Лето 1945 год. Москва.
− Ольга Александровна, − проговорила скрипучим голосом строго Антонина Петровна, заходя на кухню. – Ну как вам не стыдно, с таким-то животом и на кухне! Я же сказала, что все сделаю!
− Антонина Петровна, я должна приготовить сама, мне так хочется!
− Хочется ей, − недовольно прокряхтела старушка. – Ох уже мне эти беременные!
− И, кроме того, я очень хочу приготовить для Туза и Нины все сама, я их не видела еще с того времени, как в Кракове их оставила. Вот леплю пирожки и такое внутри чувство, что самым дорогим моим людям делаю! И живот мне в этом не помеха!
− Мама, мама, − протрещала, забегая на кухню Света, которая не иначе как мамой меня называла с того самого времени, как мы с Андреем забрали ее в Москву. − Мишка ведь тоже приедет?
− Да приедет твой Мишка, − заходя на кухню ответил мой отец. – Дай ему хотя бы со своим отцом побыть, ты и так с ним всегда рядом, как хвост бегаешь.
− Так мы как не разлей вода, правда? – улыбнулась девочка, стащив у меня с тарелки еще горячий пирожок, в ответ получив взбучку полотенцем от Антонины Петровны.
В дверь позвонили и я, быстро стянув с себя фартук, побежала открывать. Распахнув дверь, я изумленно ахнула. В коридоре стояли Туз с огромным букетом цветов и Нинка с не меньшим животом, чем у меня. Едва сдерживая слезы, я бросилась на шею Тузу, затем расцеловала Нину и щелкнув в нос прошмыгнувшего мимо меня Мишку сказала:
− Ребята, я так рада, что вы живы! И что у вас будет пополнение, − погладив живот Нинки сказала я.
− Да, и не только у нас, − сделав ответный жест засмеялась моя горячо любимая подруга.
– А вот и будущий папаша, – радостно обнял Туз подошедшего к нам Андрея.
– Я рад, что вы вернулись, – ответил Андрей. – Представляю, чего вы там натерпелись. В Польше не самые лучшие времена ведь настали, после того, как мы с Олей оттуда улетели.

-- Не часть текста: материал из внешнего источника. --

-- ==== Sys2Proof/Machine/Upload.lean ====
section
/-! DEFINITION. The multiboot sequencer (44_sequencer.md): UPLOAD and the twelve wire words. A wire word is executed in
the phase of its row (30_encoding.md R96, R104); each execution is one event: the write half, the read half with what
the response does (R245), or the delay of a polling loop. -/

namespace Sys2Proof.Machine

/-- The start of the phases after ROM.BUILD (R221). -/
def startPhases (s : State) : State :=
  { s with
    rms := false, stab := 0#4, hidx := 0#7, pidx := 0#16, prog := 0#16, sub := false, wait := false, xhalf := false
    phase := .discover }

/-- UPLOAD (R220, R221): ROM.BUILD, then phase 1. -/
def execUpload (s : State) : Host.Outcome State Fault Refusal :=
  .next (unitAtomic 0xF#4 (buildThen startPhases) s)

/-- A wire word runs in its phase only (R104). -/
def inPhase (ok : Bool) (mnemonic : String) (t : State) : Host.Outcome State Fault Refusal :=
  if ok then .next t else .refused (.wireOutOfContext mnemonic)

/-- What a response does in phase 1 (R222). -/
def discoverResponse (r : Half) (s : State) : State :=
  if r = 0x7202#16 then { s with stab := 0#4, phase := .stabilize }
  else if r = 0x0000#16 then
    (if s.rms then { s with stab := 0#4, phase := .stabilize } else { s with rms := true, wait := true })
  else if r = 0xFFFF#16 then { s with rms := true, wait := true }
  else { s with wait := true }

/-- What a response does in phase 2 (R223): it is compared with the constant 0x7202 (R242). -/
def stabilizeResponse (r : Half) (s : State) : State :=
  if r = 0x7202#16 then
    (if s.stab + 1#4 = 15#4 then { s with stab := 15#4, phase := .pr1 } else { s with stab := s.stab + 1#4 })
  else { s with stab := 0#4, wait := true }

/-- W.POLL in phases 1 and 2 (R222, R223). -/
def execWPoll (s : State) : Host.Outcome State Fault Refusal :=
  inPhase (s.phase = .discover || s.phase = .stabilize) "W.POLL"
    (if s.wait then delayEnds Config.delayUs s
     else transfer (zext16 0x6200#16)
       (fun r t => if t.phase = .discover then discoverResponse r t else stabilizeResponse r t) s)

/-- W.PR1 in phase 3 (R224). -/
def execWPr1 (s : State) : Host.Outcome State Fault Refusal :=
  inPhase (s.phase = .pr1) "W.PR1"
    (sendDemanding 0x6102#16 0x7202#16 0xFFFF#16 (fun _ t => { t with hidx := 0#7, phase := .headers }) s)

/-- W.HDR in phase 4 while `HIDX` is below 96 (R225). -/
def execWHdr (h : Half) (s : State) : Host.Outcome State Fault Refusal :=
  inPhase (s.phase = .headers && decide (s.hidx.toNat < 96)) "W.HDR"
    (sendDemanding h (headerResponse s.hidx) 0xFFFF#16 (fun _ t => { t with hidx := t.hidx + 1#7 }) s)

/-- W.HDREND in phase 4 after the header words (R226). -/
def execWHdrend (s : State) : Host.Outcome State Fault Refusal :=
  inPhase (s.phase = .headers && decide (96 ≤ s.hidx.toNat)) "W.HDREND"
    (sendDemanding 0x6200#16 0x0002#16 0xFFFF#16 (fun _ t => { t with phase := .pr2 }) s)

/-- W.PR2 in phase 5 (R227). -/
def execWPr2 (s : State) : Host.Outcome State Fault Refusal :=
  inPhase (s.phase = .pr2) "W.PR2"
    (sendDemanding 0x6202#16 0x7202#16 0xFFFF#16 (fun _ t => { t with phase := .palette }) s)

/-- The end of phase 6 and the entry to phase 7 (R229, R230): the seed is recorded and the handshake byte computed. -/
def recordSeed (r : Half) (s : State) : State :=
  { s with seed := r.setWidth 8, hsb := handshakeByte (r.setWidth 8), phase := .handshake }

/-- W.PAL in phase 6 (R228, R229, R230). -/
def execWPal (s : State) : Host.Outcome State Fault Refusal :=
  inPhase (s.phase = .palette) "W.PAL" (sendUntil 0x63D1#16 0x7300#16 0xFF00#16 0#32 recordSeed s)

/-- W.HS in phase 7 (R231). -/
def execWHs (b : Byte) (s : State) : Host.Outcome State Fault Refusal :=
  inPhase (s.phase = .handshake) "W.HS"
    (sendDemanding (handshakeWord b) 0x7300#16 0xFF00#16 (fun _ t => { t with phase := .fixedDelay }) s)

/-- Phase 8 (R232): the fixed delay, a step of the sequencer without a word. -/
def fixedDelayStep (s : State) : State :=
  { delayEnds Config.delayUs s with phase := .length }

/-- The end of phase 9 and the entry to phase 10 (R233, R234): the final CRC byte is recorded and the cipher
started. -/
def startMain (r : Half) (s : State) : State :=
  { cipherStart (cipherIv s.seed) s with fcb := r.setWidth 8, pidx := 0#16, prog := 0#16, phase := .main }

/-- W.LEN in phase 9 (R233). -/
def execWLen (n : Half) (s : State) : Host.Outcome State Fault Refusal :=
  inPhase (s.phase = .length) "W.LEN" (sendDemanding n 0x7300#16 0xFF00#16 startMain s)

/-- The end of the loop of phase 10 (R234). -/
def leaveMain (s : State) : State :=
  { s with sub := false, phase := .prepCrc }

/-- A data transfer that completed (R234): the response is discarded and the indices advance. -/
def dataSent (s : State) : State :=
  if s.pidx + 1#16 = s.nwords then leaveMain { s with pidx := s.pidx + 1#16, prog := s.pidx + 1#16 }
  else { s with pidx := s.pidx + 1#16, prog := s.pidx + 1#16 }

/-- W.DATA in phase 10 (R234): the cipher advances with the write half, before the transfer. -/
def execWData (d : Word) (s : State) : Host.Outcome State Fault Refusal :=
  inPhase (s.phase = .main && decide (s.pidx.toNat < s.nwords.toNat)) "W.DATA"
    (transfer d (fun _ t => dataSent t) (if s.xhalf then s else cipherAdvance s))

/-- W.CRCREQ in phase 11 while `SUB` is 0 (R235). -/
def execWCrcreq (s : State) : Host.Outcome State Fault Refusal :=
  inPhase (s.phase = .prepCrc && !s.sub) "W.CRCREQ"
    (sendUntil 0x0065#16 0x0075#16 0x00FF#16 Config.delayUs (fun _ t => { t with sub := true }) s)

/-- The end of phase 11 and the entry to phase 12 (R236, R237): the four seal bytes are fed to the CRC. -/
def sealCrc (s : State) : State :=
  { s with crc := crcBytes s.crc (sealBytes s.hsb s.fcb), phase := .sendCrc }

/-- W.CRCGO in phase 11 while `SUB` is 1 (R236, R237). -/
def execWCrcgo (s : State) : Host.Outcome State Fault Refusal :=
  inPhase (s.phase = .prepCrc && s.sub) "W.CRCGO"
    (sendDemanding 0x0066#16 0x0075#16 0x00FF#16 (fun _ t => sealCrc t) s)

/-- The end of an upload (R238, R239). -/
def uploadDone (s : State) : State :=
  { s with phase := .done, trace := s.trace ++ [.done] }

/-- W.CRC in phase 12 (R238): the peer must echo the CRC. -/
def execWCrc (c : Half) (s : State) : Host.Outcome State Fault Refusal :=
  inPhase (s.phase = .sendCrc) "W.CRC" (sendDemanding c c 0xFFFF#16 (fun _ t => uploadDone t) s)

end Sys2Proof.Machine
end

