/-! ### Errors and waiting -/

/-- What the transport's failures do in every instruction that transfers (R70, R71, R190, R201, R272, R274, R280): the
record names the kind, the sub-code and the phase with zero words; of a failed write 0 to 4 bytes went out, of a failed
or closed read 0 to 3 bytes are gone; a closed stream stays closed (the last: notes/assumptions/20.md). -/
def Obligations.TransportFailuresAbort : Prop :=
  ∀ (i : Instr) (s : State), inPlace i s = true → s.wait = false →
    let record : BitVec 3 → BitVec 2 → ErrRecord := fun kind sub =>
      { ErrRecord.none with kind := kind, sub := sub, phase := s.phase.code }
    (s.xhalf = false → s.txFail = true →
      ∃ (t : State) (n : Nat), exec i s = .next t ∧ n ≤ 4 ∧ t.phase = .error ∧ t.err = record 2#3 1#2 ∧
        t.xhalf = false ∧ t.wait = false ∧ t.rx = s.rx ∧
        t.trace = s.trace ++ [.wrote ((frameSent i s).take n), .error t.err]) ∧
    (∀ (got : List Byte) (rest : List RxItem), s.xhalf = true → got.length < 4 →
      s.rx = got.map .byte ++ .failure :: rest →
      ∃ (t : State) (n : Nat), exec i s = .next t ∧ n ≤ 3 ∧ t.phase = .error ∧ t.err = record 2#3 2#2 ∧
        t.xhalf = false ∧ t.wait = false ∧ t.rx = (got.drop n).map .byte ++ rest ∧
        t.trace = s.trace ++ [.took (got.take n), .error t.err]) ∧
    (∀ (got : List Byte) (rest : List RxItem), s.xhalf = true → got.length < 4 →
      s.rx = got.map .byte ++ .closed :: rest →
      ∃ (t : State) (n : Nat), exec i s = .next t ∧ n ≤ 3 ∧ t.phase = .error ∧ t.err = record 4#3 0#2 ∧
        t.xhalf = false ∧ t.wait = false ∧ t.rx = (got.drop n).map .byte ++ .closed :: rest ∧
        t.trace = s.trace ++ [.took (got.take n), .error t.err])

/-- A read half that has fewer than four bytes on an open stream waits: nothing changes, no error is raised (R71,
R190, R202, R293). That waiting is a step that changes nothing is notes/assumptions/21.md. -/
def Obligations.IncompleteReadWaits : Prop :=
  ∀ (i : Instr) (s : State) (got : List Byte), inPlace i s = true → s.wait = false → s.xhalf = true → got.length < 4 →
    s.rx = got.map .byte → exec i s = .next s

/-- Errors are precise (R280, R281): an instruction that raises one while the block is busy leaves every register, both
stores and the image as they were; only the cipher has advanced, once, if the write of a data word failed. -/
def Obligations.ErrorsArePrecise : Prop :=
  ∀ (i : Instr) (s t : State), s.busy = true → exec i s = .next t → t.phase = .error →
    t.err.phase = s.phase.code ∧ t.xhalf = false ∧ t.wait = false ∧
      ∃ l : List Obs, t.trace = s.trace ++ l ++ [.error t.err] ∧
        t = { s with
          err := t.err, xhalf := false, wait := false, phase := .error, rx := t.rx, txFail := t.txFail
          trace := t.trace, draws := t.draws
          lcg := if s.phase = .main ∧ s.xhalf = false then 0x6F646573#32 * s.lcg + 1#32 else s.lcg
          pos := if s.phase = .main ∧ s.xhalf = false then s.pos - 4#32 else s.pos }

/-- Which errors each operation can raise (R275). -/
def Obligations.ErrorKindsByOperation : Prop :=
  ∀ (i : Instr) (s t : State), exec i s = .next t → s.phase ≠ .error → t.phase = .error →
    t.err.kind.toNat ∈ mayRaise i

/-- The frame of every instruction (R20, R54): a column it may not write is unchanged, and no instruction changes the
image, its length, the operand registers, the schedule or the host's last reading. The columns of the wire words
follow the folding of R245 (notes/assumptions/13.md). -/
def Obligations.InstructionsWriteOnlyTheirColumns : Prop :=
  ∀ (i : Instr) (s t : State), exec i s = .next t →
    (∀ c : Column, c ∉ mayWrite i → c.unchanged s t) ∧
      (∀ a : Nat, Memory.read t.img a = Memory.read s.img a) ∧ t.len = s.len ∧ t.opa = s.opa ∧ t.opb = s.opb ∧
      t.opc = s.opc ∧ t.opd = s.opd ∧ t.inputs = s.inputs ∧ t.hostData = s.hostData

/-! ### The whole machine -/

/-- PHASE never goes backward and never skips a phase (R30, R204, R220): unless the reset input acts, a phase 1 to 12 is
followed by itself, the next one or ERROR; PHASE UNIT by itself, IDLE or ERROR; IDLE, DONE and ERROR by themselves or,
through a command, by IDLE, phase 1, UNIT or ERROR. -/
def Obligations.PhasesAdvanceStrictlyInOrder : Prop :=
  ∀ s t : State, step s = .next t → (∀ w : Bool, s.nextMove ≠ .reset w) →
    (1 ≤ s.phase.code.toNat → s.phase.code.toNat ≤ 12 →
      t.phase = s.phase ∨ t.phase.code.toNat = s.phase.code.toNat + 1 ∨ t.phase = .error) ∧
    (s.phase = .unit → t.phase = .unit ∨ t.phase = .idle ∨ t.phase = .error) ∧
    (s.busy = false → t.phase = s.phase ∨
      ((∃ v : Word, s.nextMove = .hostWrite .cmd v) ∧
        (t.phase = .idle ∨ t.phase = .discover ∨ t.phase = .unit ∨ t.phase = .error)))

/-- The order on the link (R81): the trace only grows; a write happens with no transfer in flight and leaves one in
flight unless it fails; bytes are taken only in the read half of a transfer, which ends it; a delay runs with no transfer
in flight. -/
def Obligations.LinkEventsAreInOrder : Prop :=
  ∀ s t : State, ControlSound s → step s = .next t → (∀ w : Bool, s.nextMove ≠ .reset w) →
    ∃ l : List Obs, t.trace = s.trace ++ l ∧
      (∀ bs : List Byte, .wrote bs ∈ l →
        s.xhalf = false ∧ ((t.xhalf = true ∧ bs.length = 4 ∧ l = [.wrote bs]) ∨ (t.phase = .error ∧ bs.length ≤ 4))) ∧
      (∀ bs : List Byte, .took bs ∈ l →
        s.xhalf = true ∧ t.xhalf = false ∧ s.rx.take bs.length = bs.map .byte ∧ (bs.length = 4 ∨ t.phase = .error)) ∧
      (∀ us : Word, .delay us ∈ l → s.xhalf = false ∧ t.xhalf = false ∧ l = [.delay us])

/-- Every delay of the sequencer is 62500 microseconds, at the sites of R287: phases 1, 2 and 8 and the poll of
phase 11. -/
def Obligations.SequencerDelaysAre62500 : Prop :=
  ∀ (s t : State) (us : Word), ControlSound s → s.phase.inUpload = true → step s = .next t →
    t.trace = s.trace ++ [.delay us] →
    us = 62500#32 ∧
      (s.phase = .discover ∨ s.phase = .stabilize ∨ s.phase = .fixedDelay ∨ (s.phase = .prepCrc ∧ s.sub = false))

/-- No result of an upload depends on what an earlier upload or reset left behind (R52): two blocks with the same image
and length that accept UPLOAD on equal links make the same observable run, step for step, whatever their other registers
hold; if the size is accepted, with the same progress and CRC. While the upload runs the transport may deliver anything and
fail any write, in the same way for both. -/
def Obligations.UploadDependsOnlyOnImageAndLink : Prop :=
  ∀ (s t : State) (v : Word) (l : List Input) (k : Nat) (s' : State), s.busy = false → t.busy = false →
    v.setWidth 4 = 0xF#4 → s.inputs = .hostWrite .cmd v :: l → t.inputs = .hostWrite .cmd v :: l →
    (∀ m : Input, m ∈ l → m = .turn ∨ (∃ x : RxItem, m = .deliver x) ∨ m = .failNextWrite) →
    s.len = t.len → s.img = t.img → s.rx = t.rx → s.txFail = t.txFail → s.trace = t.trace → s.draws = t.draws →
    Host.Core.run core (k + 1) s = .next s' →
    ∃ t' : State, Host.Core.run core (k + 1) t = .next t' ∧ t'.trace = s'.trace ∧ t'.phase = s'.phase ∧
      t'.err = s'.err ∧ t'.rx = s'.rx ∧
      (433 ≤ s.len.toNat → s.len.toNat ≤ 262144 → t'.prog = s'.prog ∧ t'.crc = s'.crc)

/-- The phases read H and P, never the image (R84): a wire word does the same whatever IMG and LEN hold. -/
def Obligations.WireWordsNeverReadTheImage : Prop :=
  ∀ (i : Instr) (s t : State) (m : Memory) (n : Word), i.opcode? = none → exec i s = .next t →
    exec i { s with img := m, len := n } = .next { t with img := m, len := n }

/-! ### The host port and reset -/

/-- The host's register writes (R45, R300): the operand registers and LEN take what is written while the block is not
busy; a read-only register never changes; while the block is busy no write but one to CMD changes anything. Two things
here are the model's and no rule of the spec: a register takes the low bits it has (notes/assumptions/15.md), and a write to
the flags, indices and store entries of R281, to which R45 gives no number, is ignored (notes/assumptions/30.md). -/
def Obligations.HostWritesOwnedRegistersOnly : Prop :=
  ∀ (s : State) (r : HostReg) (v : Word) (l : List Input), s.inputs = .hostWrite r v :: l → r ≠ .cmd →
    step s = .next
      (if s.busy = true then { s with inputs := l }
       else if r = .opa then { s with inputs := l, opa := v }
       else if r = .opb then { s with inputs := l, opb := v.extractLsb' 0 16 }
       else if r = .opc then { s with inputs := l, opc := v.extractLsb' 0 16 }
       else if r = .opd then { s with inputs := l, opd := v }
       else if r = .len then { s with inputs := l, len := v }
       else { s with inputs := l })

− Это точно. Но, главное, что мы все живы! − сказала Нинка. – Зато я теперь знаю весь бандитский жаргон, умею играть в карты, танцую не хуже любой танцовщицы кабаре и среди людей могу в два счета определить того, кто не чист на руку. После родов мне предложили перейти работать в прокуратуру, − засмеялась она, проходя в зал и усаживаясь на диван. – А Туз у нас так и будет работать в разведштабе и учить постигать тонкости серого мира других курсантов, которым нужно будет вливаться в ряды бандитов. Ему дали звание капитана и биография у него как стеклышко! Спасибо твоему отцу, − проговорила Нинка.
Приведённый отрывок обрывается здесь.